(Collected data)

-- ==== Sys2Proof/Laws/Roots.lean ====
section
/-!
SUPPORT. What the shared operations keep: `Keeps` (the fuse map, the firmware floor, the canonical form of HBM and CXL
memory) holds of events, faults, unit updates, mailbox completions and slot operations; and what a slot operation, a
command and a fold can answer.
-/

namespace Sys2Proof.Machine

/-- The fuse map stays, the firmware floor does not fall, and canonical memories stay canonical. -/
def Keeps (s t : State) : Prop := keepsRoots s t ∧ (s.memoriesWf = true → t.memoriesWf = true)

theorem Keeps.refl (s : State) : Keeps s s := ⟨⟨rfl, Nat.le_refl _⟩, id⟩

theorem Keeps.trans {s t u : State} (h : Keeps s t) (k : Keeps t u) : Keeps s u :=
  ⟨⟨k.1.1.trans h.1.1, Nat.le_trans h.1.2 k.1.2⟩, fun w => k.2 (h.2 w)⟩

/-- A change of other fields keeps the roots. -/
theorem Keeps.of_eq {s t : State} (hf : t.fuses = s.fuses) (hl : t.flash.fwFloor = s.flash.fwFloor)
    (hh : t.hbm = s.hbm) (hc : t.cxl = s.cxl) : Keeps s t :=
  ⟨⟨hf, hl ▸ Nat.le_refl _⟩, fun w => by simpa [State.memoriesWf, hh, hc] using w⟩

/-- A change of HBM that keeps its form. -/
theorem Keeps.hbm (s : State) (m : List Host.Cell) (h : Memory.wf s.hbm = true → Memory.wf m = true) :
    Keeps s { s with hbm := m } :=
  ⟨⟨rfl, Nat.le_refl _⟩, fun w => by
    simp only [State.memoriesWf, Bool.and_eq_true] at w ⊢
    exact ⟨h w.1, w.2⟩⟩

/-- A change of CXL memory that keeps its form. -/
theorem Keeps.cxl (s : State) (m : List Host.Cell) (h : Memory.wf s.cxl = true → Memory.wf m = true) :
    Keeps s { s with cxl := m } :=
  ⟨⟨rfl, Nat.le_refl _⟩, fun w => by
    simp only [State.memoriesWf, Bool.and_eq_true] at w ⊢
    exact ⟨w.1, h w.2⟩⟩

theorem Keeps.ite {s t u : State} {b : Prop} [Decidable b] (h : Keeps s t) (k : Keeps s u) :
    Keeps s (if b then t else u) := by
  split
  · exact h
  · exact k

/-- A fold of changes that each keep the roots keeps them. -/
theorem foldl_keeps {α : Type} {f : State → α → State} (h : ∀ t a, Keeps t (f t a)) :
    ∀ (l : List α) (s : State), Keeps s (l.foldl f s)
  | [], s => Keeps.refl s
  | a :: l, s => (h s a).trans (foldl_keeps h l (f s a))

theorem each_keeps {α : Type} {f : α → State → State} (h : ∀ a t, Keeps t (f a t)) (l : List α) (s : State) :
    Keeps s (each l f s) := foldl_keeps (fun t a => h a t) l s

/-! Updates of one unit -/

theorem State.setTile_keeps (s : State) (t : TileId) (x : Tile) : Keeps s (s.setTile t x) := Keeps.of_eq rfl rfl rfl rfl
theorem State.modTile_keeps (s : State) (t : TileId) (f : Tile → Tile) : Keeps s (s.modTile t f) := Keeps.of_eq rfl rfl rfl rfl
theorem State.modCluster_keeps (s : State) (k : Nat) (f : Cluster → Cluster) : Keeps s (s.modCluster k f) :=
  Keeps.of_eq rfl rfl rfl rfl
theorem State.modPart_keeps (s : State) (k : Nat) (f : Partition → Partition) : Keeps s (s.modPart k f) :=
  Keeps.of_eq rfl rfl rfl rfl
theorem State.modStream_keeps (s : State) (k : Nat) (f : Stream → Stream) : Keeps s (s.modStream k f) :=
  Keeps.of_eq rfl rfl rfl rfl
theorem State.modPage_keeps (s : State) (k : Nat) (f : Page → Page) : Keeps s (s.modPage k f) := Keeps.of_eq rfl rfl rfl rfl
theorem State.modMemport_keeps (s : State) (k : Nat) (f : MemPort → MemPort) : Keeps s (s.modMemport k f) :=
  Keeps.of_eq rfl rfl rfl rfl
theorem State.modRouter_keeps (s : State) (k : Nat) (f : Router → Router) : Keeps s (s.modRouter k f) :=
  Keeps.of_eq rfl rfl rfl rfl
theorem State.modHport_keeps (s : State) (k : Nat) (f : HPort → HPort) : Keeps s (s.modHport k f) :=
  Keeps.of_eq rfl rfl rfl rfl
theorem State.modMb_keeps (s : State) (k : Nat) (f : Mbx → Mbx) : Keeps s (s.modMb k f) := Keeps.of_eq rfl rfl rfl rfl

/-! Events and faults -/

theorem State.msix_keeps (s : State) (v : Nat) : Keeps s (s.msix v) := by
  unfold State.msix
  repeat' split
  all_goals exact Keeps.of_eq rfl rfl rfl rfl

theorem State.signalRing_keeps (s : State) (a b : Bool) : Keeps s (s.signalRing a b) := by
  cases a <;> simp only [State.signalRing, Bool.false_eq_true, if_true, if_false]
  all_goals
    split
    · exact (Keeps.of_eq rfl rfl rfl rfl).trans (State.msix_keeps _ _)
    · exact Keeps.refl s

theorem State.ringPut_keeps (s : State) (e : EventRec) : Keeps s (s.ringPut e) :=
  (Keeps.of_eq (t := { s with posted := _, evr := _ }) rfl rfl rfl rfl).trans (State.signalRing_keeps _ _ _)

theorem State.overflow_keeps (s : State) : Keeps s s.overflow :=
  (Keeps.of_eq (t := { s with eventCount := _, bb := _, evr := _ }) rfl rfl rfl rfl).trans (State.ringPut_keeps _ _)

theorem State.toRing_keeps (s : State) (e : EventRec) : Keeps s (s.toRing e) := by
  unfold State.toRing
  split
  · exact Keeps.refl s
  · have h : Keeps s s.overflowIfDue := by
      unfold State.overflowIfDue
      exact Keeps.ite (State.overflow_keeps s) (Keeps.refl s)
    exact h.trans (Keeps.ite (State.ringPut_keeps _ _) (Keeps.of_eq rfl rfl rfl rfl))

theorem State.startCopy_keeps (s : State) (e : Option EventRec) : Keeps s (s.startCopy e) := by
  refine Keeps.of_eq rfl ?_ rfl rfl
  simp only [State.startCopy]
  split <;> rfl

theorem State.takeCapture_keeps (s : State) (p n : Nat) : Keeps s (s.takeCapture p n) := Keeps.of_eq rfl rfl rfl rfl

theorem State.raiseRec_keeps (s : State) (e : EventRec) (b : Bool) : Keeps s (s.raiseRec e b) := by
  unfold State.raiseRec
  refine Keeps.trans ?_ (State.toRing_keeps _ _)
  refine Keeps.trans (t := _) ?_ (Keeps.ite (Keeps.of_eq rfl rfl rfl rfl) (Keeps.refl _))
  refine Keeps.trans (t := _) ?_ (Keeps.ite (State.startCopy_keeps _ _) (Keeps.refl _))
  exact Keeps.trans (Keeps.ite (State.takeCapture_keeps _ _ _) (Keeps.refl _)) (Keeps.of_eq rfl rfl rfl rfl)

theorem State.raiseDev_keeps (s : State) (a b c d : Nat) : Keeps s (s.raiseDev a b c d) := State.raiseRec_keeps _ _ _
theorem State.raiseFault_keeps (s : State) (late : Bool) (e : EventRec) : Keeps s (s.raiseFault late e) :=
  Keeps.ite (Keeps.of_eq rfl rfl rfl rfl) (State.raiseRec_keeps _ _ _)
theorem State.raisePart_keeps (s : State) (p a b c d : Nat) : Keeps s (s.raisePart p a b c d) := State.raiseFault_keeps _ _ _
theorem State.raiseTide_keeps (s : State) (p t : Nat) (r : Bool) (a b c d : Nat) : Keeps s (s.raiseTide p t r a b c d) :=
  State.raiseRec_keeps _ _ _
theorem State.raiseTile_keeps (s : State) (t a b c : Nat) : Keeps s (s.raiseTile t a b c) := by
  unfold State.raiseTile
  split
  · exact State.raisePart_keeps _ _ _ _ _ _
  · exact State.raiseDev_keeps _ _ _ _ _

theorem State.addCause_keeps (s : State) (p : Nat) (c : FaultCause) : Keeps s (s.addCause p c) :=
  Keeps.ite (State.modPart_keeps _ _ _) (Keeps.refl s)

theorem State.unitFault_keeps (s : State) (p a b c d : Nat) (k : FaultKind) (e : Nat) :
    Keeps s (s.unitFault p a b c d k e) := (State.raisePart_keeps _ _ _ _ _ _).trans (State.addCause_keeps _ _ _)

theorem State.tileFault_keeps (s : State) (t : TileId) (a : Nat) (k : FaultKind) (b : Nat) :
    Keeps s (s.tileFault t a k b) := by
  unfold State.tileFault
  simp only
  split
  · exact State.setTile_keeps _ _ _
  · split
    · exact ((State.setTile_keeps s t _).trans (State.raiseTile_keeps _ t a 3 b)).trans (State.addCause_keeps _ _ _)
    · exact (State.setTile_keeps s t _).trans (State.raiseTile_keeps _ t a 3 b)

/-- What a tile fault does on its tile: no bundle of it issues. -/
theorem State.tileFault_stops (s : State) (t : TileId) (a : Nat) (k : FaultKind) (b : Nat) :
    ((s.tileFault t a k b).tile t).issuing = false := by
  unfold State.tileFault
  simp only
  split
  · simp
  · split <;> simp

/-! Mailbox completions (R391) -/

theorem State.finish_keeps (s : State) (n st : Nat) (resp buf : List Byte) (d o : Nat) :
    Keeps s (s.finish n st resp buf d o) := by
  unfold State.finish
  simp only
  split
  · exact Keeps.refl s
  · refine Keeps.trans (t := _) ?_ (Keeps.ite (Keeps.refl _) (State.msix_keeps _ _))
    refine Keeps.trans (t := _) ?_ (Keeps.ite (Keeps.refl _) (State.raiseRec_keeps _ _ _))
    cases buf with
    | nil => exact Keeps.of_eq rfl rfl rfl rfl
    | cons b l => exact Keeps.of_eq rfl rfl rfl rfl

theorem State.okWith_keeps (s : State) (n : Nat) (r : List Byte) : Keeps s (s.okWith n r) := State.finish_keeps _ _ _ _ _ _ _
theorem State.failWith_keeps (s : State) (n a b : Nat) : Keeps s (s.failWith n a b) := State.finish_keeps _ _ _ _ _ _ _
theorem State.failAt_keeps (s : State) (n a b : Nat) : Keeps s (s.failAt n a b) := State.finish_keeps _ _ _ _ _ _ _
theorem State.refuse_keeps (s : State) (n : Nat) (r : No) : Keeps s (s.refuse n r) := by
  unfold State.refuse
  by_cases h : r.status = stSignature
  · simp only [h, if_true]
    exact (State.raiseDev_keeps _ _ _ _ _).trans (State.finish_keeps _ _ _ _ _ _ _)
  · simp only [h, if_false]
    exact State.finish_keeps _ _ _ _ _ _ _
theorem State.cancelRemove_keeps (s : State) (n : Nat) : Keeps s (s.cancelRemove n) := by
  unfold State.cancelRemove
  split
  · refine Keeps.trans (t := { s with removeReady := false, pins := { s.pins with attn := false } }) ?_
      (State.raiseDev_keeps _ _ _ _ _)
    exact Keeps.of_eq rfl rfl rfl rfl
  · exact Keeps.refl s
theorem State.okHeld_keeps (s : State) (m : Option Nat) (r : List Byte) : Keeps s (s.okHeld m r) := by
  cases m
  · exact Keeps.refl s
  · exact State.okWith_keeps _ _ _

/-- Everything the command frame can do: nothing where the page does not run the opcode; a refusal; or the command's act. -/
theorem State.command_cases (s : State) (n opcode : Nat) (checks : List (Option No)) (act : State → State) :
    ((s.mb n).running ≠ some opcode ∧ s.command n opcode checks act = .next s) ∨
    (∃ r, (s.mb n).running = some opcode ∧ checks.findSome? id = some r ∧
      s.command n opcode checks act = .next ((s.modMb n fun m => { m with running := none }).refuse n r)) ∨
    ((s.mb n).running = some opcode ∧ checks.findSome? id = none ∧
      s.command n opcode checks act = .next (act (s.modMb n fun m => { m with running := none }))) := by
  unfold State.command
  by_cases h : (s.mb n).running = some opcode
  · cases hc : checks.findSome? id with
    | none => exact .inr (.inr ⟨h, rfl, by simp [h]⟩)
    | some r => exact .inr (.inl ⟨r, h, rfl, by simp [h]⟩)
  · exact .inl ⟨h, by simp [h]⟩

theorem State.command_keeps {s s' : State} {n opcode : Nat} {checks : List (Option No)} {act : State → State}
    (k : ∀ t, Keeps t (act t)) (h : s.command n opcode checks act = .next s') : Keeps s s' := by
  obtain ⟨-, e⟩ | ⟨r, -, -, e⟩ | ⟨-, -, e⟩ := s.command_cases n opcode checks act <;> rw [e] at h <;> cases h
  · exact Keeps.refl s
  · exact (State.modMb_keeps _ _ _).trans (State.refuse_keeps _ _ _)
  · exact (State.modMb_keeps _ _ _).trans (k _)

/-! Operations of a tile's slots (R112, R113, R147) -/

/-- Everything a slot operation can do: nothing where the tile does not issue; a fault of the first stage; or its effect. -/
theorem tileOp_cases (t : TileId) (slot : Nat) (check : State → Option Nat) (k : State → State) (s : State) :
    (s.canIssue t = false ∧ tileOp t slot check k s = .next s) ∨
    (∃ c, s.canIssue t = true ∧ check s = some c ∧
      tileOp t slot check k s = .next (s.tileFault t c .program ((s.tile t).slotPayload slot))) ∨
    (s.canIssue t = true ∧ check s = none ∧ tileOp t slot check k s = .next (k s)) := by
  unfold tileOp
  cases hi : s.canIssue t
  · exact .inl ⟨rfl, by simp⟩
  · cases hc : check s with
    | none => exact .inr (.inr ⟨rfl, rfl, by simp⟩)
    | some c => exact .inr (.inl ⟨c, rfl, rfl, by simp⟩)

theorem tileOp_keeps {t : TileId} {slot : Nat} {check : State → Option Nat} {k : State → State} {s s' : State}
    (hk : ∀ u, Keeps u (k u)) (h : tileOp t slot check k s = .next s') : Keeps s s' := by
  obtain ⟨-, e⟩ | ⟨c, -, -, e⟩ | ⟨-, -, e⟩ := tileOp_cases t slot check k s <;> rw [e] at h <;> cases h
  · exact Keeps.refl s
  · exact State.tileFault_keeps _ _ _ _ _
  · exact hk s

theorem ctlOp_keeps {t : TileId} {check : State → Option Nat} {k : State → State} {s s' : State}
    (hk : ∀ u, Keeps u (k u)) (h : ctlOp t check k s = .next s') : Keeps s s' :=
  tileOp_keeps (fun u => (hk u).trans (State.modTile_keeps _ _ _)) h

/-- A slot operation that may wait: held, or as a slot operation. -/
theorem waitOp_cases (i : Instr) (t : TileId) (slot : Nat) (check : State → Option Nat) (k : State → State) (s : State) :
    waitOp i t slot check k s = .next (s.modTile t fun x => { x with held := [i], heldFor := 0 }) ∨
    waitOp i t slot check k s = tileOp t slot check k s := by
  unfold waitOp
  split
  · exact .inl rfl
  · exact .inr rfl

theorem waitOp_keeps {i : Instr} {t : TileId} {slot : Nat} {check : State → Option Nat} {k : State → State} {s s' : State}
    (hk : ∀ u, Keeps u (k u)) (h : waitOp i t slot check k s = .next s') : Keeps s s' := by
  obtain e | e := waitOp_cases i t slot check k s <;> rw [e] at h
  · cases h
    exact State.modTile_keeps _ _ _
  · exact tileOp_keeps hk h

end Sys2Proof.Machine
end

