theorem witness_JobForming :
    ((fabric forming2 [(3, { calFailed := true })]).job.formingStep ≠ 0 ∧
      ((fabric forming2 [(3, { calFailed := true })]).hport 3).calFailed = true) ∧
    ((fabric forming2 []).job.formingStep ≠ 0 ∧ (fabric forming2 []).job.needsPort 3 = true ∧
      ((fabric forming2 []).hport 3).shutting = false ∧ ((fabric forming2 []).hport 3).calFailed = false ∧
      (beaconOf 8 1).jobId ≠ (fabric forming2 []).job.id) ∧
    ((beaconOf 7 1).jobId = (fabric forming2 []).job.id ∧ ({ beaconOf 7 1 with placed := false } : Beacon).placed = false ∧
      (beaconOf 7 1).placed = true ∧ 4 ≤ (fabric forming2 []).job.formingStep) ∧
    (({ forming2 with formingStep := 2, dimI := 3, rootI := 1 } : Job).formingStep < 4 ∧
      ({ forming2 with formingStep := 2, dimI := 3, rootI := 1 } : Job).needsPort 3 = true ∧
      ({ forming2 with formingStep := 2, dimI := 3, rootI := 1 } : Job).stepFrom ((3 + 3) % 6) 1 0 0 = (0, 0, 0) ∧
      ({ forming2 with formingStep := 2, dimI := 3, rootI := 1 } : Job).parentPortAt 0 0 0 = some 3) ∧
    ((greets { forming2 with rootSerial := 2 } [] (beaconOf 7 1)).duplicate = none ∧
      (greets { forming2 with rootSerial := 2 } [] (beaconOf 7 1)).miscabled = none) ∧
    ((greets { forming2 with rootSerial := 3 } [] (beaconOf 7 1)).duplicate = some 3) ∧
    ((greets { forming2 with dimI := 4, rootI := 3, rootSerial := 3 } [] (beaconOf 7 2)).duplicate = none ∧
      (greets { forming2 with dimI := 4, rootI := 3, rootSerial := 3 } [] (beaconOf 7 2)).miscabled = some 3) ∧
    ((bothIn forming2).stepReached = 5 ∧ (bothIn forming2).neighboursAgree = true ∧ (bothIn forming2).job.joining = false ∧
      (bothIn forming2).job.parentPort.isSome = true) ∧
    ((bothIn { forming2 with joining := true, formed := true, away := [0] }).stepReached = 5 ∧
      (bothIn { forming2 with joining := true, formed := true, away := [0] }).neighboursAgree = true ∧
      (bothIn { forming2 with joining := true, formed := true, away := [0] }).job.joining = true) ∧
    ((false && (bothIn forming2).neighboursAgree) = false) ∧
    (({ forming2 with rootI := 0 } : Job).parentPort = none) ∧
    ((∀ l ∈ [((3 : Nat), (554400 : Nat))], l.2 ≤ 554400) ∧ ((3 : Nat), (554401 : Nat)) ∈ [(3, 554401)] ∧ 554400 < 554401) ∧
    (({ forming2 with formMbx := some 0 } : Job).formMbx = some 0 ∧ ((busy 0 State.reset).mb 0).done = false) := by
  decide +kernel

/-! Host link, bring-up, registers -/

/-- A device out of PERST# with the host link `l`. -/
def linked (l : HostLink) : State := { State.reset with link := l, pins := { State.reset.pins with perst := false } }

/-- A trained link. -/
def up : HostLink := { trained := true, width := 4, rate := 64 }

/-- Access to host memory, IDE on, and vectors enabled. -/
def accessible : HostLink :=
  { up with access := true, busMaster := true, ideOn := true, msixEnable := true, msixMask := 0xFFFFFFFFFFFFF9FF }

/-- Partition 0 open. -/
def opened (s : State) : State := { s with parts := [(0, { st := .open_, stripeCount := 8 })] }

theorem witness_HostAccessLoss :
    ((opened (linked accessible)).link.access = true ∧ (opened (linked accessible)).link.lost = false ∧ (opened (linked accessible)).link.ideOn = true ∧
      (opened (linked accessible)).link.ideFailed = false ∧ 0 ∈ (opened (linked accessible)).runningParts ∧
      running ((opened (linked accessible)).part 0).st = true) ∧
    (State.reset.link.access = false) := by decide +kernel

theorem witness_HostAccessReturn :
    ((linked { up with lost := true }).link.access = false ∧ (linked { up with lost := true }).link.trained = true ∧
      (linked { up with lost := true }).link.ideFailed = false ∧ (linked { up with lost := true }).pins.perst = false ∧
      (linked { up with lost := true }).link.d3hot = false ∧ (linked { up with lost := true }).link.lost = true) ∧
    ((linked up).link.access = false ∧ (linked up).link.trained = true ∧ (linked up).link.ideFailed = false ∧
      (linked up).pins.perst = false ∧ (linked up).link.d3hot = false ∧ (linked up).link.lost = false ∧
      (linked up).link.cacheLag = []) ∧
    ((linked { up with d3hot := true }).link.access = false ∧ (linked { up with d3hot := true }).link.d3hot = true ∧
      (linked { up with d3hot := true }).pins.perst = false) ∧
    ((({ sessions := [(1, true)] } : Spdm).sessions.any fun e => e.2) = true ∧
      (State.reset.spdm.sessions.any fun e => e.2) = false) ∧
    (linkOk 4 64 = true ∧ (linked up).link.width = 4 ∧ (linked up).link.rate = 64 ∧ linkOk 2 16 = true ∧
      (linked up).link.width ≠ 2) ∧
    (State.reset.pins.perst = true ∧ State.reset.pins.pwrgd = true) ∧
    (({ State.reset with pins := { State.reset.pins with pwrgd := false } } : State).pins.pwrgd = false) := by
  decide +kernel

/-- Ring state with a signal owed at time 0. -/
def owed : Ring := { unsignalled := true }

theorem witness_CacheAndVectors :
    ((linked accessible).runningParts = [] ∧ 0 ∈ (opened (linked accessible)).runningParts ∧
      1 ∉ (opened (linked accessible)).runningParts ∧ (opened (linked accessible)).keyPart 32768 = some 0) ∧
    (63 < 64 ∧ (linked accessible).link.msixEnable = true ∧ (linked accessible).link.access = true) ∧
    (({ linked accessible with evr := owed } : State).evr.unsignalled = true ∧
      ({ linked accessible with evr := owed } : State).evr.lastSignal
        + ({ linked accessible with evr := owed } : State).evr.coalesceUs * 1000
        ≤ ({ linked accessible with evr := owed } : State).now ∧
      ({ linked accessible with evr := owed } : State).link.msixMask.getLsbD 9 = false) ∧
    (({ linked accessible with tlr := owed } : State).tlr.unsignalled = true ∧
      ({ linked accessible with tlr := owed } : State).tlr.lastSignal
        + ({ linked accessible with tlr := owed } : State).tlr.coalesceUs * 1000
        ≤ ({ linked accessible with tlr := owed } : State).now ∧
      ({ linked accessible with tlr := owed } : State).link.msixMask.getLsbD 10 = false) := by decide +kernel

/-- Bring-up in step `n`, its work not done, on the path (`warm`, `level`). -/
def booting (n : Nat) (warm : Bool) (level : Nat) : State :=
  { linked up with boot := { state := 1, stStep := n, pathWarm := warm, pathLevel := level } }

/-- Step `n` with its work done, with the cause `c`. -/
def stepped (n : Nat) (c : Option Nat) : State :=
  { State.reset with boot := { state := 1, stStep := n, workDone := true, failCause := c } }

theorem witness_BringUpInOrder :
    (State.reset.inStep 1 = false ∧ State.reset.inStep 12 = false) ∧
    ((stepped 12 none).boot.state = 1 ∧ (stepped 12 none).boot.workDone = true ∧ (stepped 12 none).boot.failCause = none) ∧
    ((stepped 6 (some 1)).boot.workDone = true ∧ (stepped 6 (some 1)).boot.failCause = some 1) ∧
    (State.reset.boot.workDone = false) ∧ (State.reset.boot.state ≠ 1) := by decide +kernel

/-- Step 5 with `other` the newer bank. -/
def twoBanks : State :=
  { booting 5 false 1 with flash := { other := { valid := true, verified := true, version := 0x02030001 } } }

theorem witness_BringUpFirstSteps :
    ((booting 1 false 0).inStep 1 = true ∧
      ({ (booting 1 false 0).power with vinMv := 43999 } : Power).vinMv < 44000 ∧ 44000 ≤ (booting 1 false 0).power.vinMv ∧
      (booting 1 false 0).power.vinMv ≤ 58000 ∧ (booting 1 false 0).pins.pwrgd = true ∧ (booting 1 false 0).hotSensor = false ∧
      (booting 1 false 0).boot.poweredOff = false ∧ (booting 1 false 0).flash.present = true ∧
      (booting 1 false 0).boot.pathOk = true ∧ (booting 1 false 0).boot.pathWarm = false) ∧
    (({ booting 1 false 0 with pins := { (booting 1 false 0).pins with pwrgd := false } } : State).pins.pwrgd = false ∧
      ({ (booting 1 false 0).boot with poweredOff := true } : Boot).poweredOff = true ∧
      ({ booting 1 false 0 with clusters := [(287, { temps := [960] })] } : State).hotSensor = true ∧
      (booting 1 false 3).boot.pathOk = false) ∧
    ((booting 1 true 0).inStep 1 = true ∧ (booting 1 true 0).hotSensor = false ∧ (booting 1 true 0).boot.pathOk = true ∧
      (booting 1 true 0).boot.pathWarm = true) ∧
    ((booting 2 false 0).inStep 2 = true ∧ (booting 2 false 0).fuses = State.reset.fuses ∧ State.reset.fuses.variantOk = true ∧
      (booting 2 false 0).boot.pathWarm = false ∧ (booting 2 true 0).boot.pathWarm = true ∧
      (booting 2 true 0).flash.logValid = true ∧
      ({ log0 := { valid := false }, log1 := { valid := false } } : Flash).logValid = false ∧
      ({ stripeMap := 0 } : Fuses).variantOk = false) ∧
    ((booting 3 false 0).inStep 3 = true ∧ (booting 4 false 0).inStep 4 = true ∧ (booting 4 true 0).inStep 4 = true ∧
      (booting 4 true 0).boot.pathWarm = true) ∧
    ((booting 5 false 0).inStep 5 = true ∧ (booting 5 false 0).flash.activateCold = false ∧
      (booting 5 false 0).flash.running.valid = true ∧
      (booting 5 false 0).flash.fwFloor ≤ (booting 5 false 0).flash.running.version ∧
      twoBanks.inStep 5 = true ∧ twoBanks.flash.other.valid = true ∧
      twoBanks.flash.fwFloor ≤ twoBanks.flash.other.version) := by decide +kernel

(Task description):
Your answer should consist of each line of the data above in which the word "cancelRemove" occurs.

(Worked solution):
theorem State.cancelRemove_keeps (s : State) (n : Nat) : Keeps s (s.cancelRemove n) := by
  unfold State.cancelRemove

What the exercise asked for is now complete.